The present study was aimed to reveal the function of extracellular RNAs (exRNAs) in retinal ischemia reperfusion (I/R) injury, and evaluate whether RNase administration can effectively reduce I/R injury. A retinal I/R injury C57BL/6J wild-type mice model was established by elevating intraocular pressure for 1 h. All mice received 3 doses of RNase or the same dose of normal saline at different time points. After 7 days of reperfusion, retinal damage was quantified by counting retinal ganglion cells and measuring retinal layer thickness. The apoptotic retinal cells were detected by the TUNEL experiment, and the expressions of caspase-3, proinflammatory cytokines in retinal tissues, and glial fibrillary acidic protein (GFAP) protein and mRNA were detected to determine the underlying mechanism. It was found that RNase administration (1) reduced the significant loss of retinal morphology caused by I/R injury; (2) down-regulated the expression of NF-κBp65, IL-6 and GFAP relative to the I/R mice; (3) decreased the apoptosis of retinal cells and the levels of caspase-3; (4) attenuated exRNAs levels in retinal tissues on day 7 after retinal I/R. In short, increased exRNAs may contribute to retinal I/R damages in mice, and RNase therapy can effectively attenuate retinal damage by reducing inflammatory response and apoptosis.

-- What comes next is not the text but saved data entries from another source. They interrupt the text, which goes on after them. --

/-- The read of a TAP: the entry kept in this tick for a CANDIDATE's inherited line, or the delay memory; zero where R99 or the
check bits forbid it. -/
def tapRead (e : EngId) (n : Fin 64) (i : Nat) (s : State) : Quad × State :=
  let x := s.eng[e]
  let d := x.desc[n]
  let kept := x.kept.find? fun k => k.1 = n.val && k.2.1 = i
  match x.st = .candidate && d.inherit && d.live, kept with
  | true, some k => (entryVal d.width (entryWords d.width k.2.2), s)
  | _, _ =>
    if s.inRange e d true i then
      let (l, ok, s) := delayReads (tileOf e) (d.addr i) d.width s
      if ok then (entryVal d.width l, s) else (0, s.modEng e fun x => x.flag flEccUncorr)
    else (0, s.modEng e fun x => x.flag flDlyRange)

/-- The write of a WRITE. -/
def delayWrite (e : EngId) (n : Fin 64) (i : Nat) (v : Quad) (s : State) : State :=
  let x := s.eng[e]
  let d := x.desc[n]
  if x.st = .candidate ∧ d.inherit ∧ d.live then
    s.modEng e fun x => { x with kept := (n.val, i, v) :: x.kept.filter fun k => k.1 ≠ n.val }
  else if s.inRange e d false i then
    if s.fadedWrite e (d.addr i / 2048) then s
    else s.modTile (tileOf e) fun m => m.stores (d.addr i) (entryWords d.width v)
  else s.modEng e fun x => x.flag flDlyRange

/-- The bank that a DLY trigger requests (R57): that of the entry's word, or of entry 0 of a line without entries. -/
def dlyBank (x : Engine) (dst : Nat) (v : Quad) : Option (Fin 16) :=
  let d := x.desc[fin 64 (fld v 0 6)]
  if dst = 0x5B then some (bankOf (d.addr (d.tapEntry x.regs.ofs.toNat)))
  else if dst = 0x5C then some (bankOf (d.addr d.wNow))
  else none

/-- A DLY trigger, its operands as they stand after the packet's writes; `ofsKept`: an explicit move wrote OFS (R43). -/
def dlyTrigger (e : EngId) (dst : Nat) (v : Quad) (ofsKept : Bool) (s : State) : State :=
  let n : Fin 64 := fin 64 (fld v 0 6)
  let x := s.eng[e]
  let d := x.desc[n]
  if dst = 0x5B then
    let (r, s) := tapRead e n (d.tapEntry x.regs.ofs.toNat) s
    s.modEng e fun x =>
      let x := x.fly .dly 3 r
      if ofsKept then x.flag flCollide
      else { x with regs.ofs := x.regs.ofs + x.regs.step }
  else
    let s := if dst = 0x5C then delayWrite e n d.wNow x.regs.wd s else s
    s.modEng e fun x => { x with desc := x.desc.set n.val (x.desc[n]).adv }

/-! ### Load and store (R93 to R96) -/

/-- Words of a load or store trigger. -/
def lsuWords (dst : Nat) : Nat :=
  if dst = 0x51 ∨ dst = 0x54 then 1 else if dst = 0x52 ∨ dst = 0x55 then 2 else 4

/-- The aligned access address. -/
def lsuAddr (r0 : Regs) (k : Fin 8) (w : Nat) : Nat := (r0.a[k].toNat % 65536) / w * w

/-- Register and modifier index of a descriptor. -/
def lsuK (v : Quad) : Fin 8 := fin 8 (fld v 0 3)
def lsuJ (v : Quad) : Fin 8 := fin 8 (fld v 3 3)

/-- A load: it reads before the packet's store and delivers two packets later. -/
def loadTrigger (e : EngId) (r0 : Regs) (dst : Nat) (v : Quad) (s : State) : State :=
  let k := lsuK v
  let w := lsuWords dst
  let a := lsuAddr r0 k w
  let (l, ok, s) := dReads e a w s
  s.modEng e fun x =>
    let x := x.flagIf (decide ((r0.a[k]).toNat % w ≠ 0)) flMisalign
    let x := x.flagIf (!ok) flEccUncorr
    x.fly .lsu 1 (if ok then entryVal w l else 0)

/-- A store; `call`: a CALL of the packet takes the store access and the store is discarded (R44). The address of a discarded store,
by a CALL or in the parameter window (R96), still sets MISALIGN (the model's choice, log 132). -/
def storeTrigger (r0 : Regs) (dst : Nat) (v : Quad) (call : Bool) (x : Engine) : Engine :=
  let k := lsuK v
  let w := lsuWords dst
  let x := x.flagIf (decide ((r0.a[k]).toNat % w ≠ 0)) flMisalign
  if call then x.flag flCollide else x.dStores (lsuAddr r0 k w) (entryWords w x.regs.sd)

/-- The post-modification of an address generator; an explicit write of A[k], or the other generator's, stands (R91). -/
def postModify (r0 : Regs) (v : Quad) (explicit other : List Nat) (x : Engine) : Engine :=
  let k := lsuK v
  if explicit.contains (256 + k.val) then x.flag flCollide
  else
    let x := x.flagIf (other.contains k.val) flCollide
    { x with regs.a := x.regs.a.set k.val (postMod r0 k (lsuJ v)) }

/-! ### IO (R101 to R105) -/

/-- A row read. -/
def rowTrigger (dst : Nat) (v : Quad) (s : State) : Quad :=
  if dst = 0x60 then (s.row (fld v 0 9)).signExtend 64 else ofHalves (s.row (fld v 0 9)) (s.row (fld v 9 9))

/-- An event word (R104): a LIVE engine's first four are delivered; a CANDIDATE's are counted for its audition (R105). -/
def postEvent (e : EngId) (v : Quad) (s : State) : State :=
  let x := s.eng[e]
  let t := if x.events.length < 4 then s.modEng e fun x => { x with events := x.events ++ [v] } else s
  match x.st, x.grp with
  | .live, some g =>
    if x.events.length < 4 then raise 0x8502 [wordN g.val, x.tickLat, lowHalf v, highHalf v] t
    else
      let old := s.grp[g].evLost
      cntSat (cntId 16 g.val 0) old (satInc old) (t.modGrp g fun y => { y with evLost := satInc old })
  | .candidate, some g =>
    t.modGrp g fun y => { y with aud := y.aud.map fun a => { a with events := a.events + 1 } }
  | _, _ => t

本研究旨在揭示细胞外RNA（exRNA）在视网膜缺血再灌注（I / R）损伤中的功能，并评估是否施用RNase可以有效减轻I / R损伤。通过升高眼内压1 h建立视网膜I / R损伤C57BL / 6J野生型小鼠模型。所有小鼠在不同时间点接受3剂量的RNase或相同剂量的生理盐水。再灌注7天后，通过计数视网膜神经节细胞并测量视网膜层厚度来量化视网膜损伤。通过TUNEL实验检测凋亡的视网膜细胞，检测视网膜组织中caspase-3，促炎细胞因子的表达以及神经胶质纤维酸性蛋白（GFAP）和mRNA的表达，以确定其潜在的机制。研究发现，RNase的使用（1）减少了I / R损伤引起的视网膜形态的显着丧失；（2）相对于I / R小鼠下调NF-κBp65，IL-6和GFAP的表达；（3）降低视网膜细胞凋亡和caspase-3水平；（4）视网膜I / R后第7天，视网膜组织中的exRNAs水平降低。简而言之，增加的exRNA可能会导致小鼠视网膜I / R损伤，而RNase治疗可以通过减少炎症反应和凋亡来有效减轻视网膜损伤。